> _Task prompt_: Although the data below holds other lines too, output only those from the line with "rw [h _ (Fin.succ_ne_zero k)]" up to and including the line with "(Instr.vcmp always 1", exactly as they appear.

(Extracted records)
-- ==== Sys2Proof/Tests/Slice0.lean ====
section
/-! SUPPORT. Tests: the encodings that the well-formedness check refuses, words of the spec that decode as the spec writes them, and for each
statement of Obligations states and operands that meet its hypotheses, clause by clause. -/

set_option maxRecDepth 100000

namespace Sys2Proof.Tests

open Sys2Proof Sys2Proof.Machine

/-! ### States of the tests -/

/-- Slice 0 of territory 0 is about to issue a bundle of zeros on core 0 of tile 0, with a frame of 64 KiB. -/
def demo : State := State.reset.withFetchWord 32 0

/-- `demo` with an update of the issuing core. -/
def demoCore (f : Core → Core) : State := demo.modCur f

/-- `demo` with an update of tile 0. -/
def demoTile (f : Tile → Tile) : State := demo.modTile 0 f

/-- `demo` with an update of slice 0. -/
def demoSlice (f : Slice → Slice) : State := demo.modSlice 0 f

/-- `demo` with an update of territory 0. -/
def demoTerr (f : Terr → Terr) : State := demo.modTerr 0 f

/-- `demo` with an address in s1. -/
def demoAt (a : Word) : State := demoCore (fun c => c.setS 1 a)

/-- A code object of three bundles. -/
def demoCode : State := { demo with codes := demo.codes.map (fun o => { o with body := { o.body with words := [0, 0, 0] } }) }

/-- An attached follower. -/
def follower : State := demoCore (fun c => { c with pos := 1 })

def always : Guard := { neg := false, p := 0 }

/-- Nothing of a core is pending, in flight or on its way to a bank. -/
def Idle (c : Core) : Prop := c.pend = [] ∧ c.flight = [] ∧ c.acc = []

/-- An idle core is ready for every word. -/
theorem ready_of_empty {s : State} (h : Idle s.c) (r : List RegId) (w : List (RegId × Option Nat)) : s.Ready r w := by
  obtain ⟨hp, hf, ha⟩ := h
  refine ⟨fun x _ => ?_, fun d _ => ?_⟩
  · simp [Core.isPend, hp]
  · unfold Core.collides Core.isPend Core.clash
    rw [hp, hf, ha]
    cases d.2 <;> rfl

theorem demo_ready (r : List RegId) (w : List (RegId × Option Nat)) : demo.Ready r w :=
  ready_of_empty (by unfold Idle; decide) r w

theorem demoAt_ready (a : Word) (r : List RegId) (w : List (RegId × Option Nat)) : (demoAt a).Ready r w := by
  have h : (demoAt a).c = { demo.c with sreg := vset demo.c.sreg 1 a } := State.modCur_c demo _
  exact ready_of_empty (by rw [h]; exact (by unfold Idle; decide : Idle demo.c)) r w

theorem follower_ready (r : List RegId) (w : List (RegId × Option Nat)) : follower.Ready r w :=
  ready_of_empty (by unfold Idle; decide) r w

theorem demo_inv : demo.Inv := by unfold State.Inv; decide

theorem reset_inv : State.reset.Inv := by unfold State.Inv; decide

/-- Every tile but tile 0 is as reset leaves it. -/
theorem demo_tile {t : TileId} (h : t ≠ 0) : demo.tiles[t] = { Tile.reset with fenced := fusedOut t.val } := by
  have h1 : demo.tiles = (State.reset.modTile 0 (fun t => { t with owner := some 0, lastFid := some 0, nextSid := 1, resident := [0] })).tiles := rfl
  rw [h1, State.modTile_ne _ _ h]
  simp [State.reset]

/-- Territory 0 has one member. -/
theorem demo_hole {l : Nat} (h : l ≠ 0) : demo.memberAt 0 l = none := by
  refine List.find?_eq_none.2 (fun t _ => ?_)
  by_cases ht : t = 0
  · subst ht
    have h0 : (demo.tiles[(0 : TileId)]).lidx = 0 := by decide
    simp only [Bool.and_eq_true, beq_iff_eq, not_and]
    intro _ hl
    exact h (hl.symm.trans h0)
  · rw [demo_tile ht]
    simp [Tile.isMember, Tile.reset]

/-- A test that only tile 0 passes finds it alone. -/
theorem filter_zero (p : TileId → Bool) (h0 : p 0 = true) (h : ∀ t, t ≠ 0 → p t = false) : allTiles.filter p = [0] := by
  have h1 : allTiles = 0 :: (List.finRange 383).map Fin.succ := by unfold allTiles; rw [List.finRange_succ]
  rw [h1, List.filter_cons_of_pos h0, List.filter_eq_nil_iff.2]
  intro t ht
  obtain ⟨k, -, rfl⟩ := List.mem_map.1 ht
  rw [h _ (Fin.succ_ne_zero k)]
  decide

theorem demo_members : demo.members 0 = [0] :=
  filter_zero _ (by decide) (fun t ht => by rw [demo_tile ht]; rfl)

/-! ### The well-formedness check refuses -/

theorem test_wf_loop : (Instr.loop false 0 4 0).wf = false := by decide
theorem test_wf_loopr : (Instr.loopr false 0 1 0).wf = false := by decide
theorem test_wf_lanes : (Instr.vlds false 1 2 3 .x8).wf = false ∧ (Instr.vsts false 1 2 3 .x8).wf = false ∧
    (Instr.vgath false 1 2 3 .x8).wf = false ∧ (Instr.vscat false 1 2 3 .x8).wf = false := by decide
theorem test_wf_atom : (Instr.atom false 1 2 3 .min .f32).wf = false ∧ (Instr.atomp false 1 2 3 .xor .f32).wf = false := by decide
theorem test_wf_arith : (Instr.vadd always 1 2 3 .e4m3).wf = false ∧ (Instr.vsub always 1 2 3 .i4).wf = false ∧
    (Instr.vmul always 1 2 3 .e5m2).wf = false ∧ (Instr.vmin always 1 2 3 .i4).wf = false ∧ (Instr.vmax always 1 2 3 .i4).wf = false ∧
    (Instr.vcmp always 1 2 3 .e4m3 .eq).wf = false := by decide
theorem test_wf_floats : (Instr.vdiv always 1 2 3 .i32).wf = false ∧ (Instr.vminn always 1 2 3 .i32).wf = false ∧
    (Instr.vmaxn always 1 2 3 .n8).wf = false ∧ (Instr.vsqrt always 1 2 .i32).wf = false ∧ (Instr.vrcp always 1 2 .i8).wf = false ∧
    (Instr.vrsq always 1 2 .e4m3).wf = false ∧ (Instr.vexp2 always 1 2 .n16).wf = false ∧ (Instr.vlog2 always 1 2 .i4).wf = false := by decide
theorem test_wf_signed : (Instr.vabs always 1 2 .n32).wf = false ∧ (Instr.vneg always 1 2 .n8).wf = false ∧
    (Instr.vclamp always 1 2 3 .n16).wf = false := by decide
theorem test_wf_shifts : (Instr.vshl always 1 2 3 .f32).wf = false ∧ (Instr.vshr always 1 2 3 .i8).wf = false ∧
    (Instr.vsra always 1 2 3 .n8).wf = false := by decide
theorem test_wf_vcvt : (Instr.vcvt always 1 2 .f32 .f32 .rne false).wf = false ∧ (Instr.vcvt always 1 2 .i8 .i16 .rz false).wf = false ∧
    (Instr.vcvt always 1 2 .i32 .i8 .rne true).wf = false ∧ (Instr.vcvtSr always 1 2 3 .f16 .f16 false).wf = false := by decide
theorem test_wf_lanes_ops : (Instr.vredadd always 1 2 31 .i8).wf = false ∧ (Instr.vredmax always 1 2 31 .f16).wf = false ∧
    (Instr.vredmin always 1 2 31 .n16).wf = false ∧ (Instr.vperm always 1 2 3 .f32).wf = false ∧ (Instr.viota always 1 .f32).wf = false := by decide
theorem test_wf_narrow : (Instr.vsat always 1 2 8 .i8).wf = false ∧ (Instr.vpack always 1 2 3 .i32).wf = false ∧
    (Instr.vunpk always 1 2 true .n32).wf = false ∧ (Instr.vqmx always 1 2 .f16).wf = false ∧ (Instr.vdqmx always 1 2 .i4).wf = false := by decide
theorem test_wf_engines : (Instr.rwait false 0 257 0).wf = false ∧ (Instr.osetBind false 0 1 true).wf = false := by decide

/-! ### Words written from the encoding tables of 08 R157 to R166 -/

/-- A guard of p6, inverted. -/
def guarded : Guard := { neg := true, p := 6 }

> _Solution to the problem_:
  rw [h _ (Fin.succ_ne_zero k)]
  decide

theorem demo_members : demo.members 0 = [0] :=
  filter_zero _ (by decide) (fun t ht => by rw [demo_tile ht]; rfl)

/-! ### The well-formedness check refuses -/

theorem test_wf_loop : (Instr.loop false 0 4 0).wf = false := by decide
theorem test_wf_loopr : (Instr.loopr false 0 1 0).wf = false := by decide
theorem test_wf_lanes : (Instr.vlds false 1 2 3 .x8).wf = false ∧ (Instr.vsts false 1 2 3 .x8).wf = false ∧
    (Instr.vgath false 1 2 3 .x8).wf = false ∧ (Instr.vscat false 1 2 3 .x8).wf = false := by decide
theorem test_wf_atom : (Instr.atom false 1 2 3 .min .f32).wf = false ∧ (Instr.atomp false 1 2 3 .xor .f32).wf = false := by decide
theorem test_wf_arith : (Instr.vadd always 1 2 3 .e4m3).wf = false ∧ (Instr.vsub always 1 2 3 .i4).wf = false ∧
    (Instr.vmul always 1 2 3 .e5m2).wf = false ∧ (Instr.vmin always 1 2 3 .i4).wf = false ∧ (Instr.vmax always 1 2 3 .i4).wf = false ∧
    (Instr.vcmp always 1 2 3 .e4m3 .eq).wf = false := by decide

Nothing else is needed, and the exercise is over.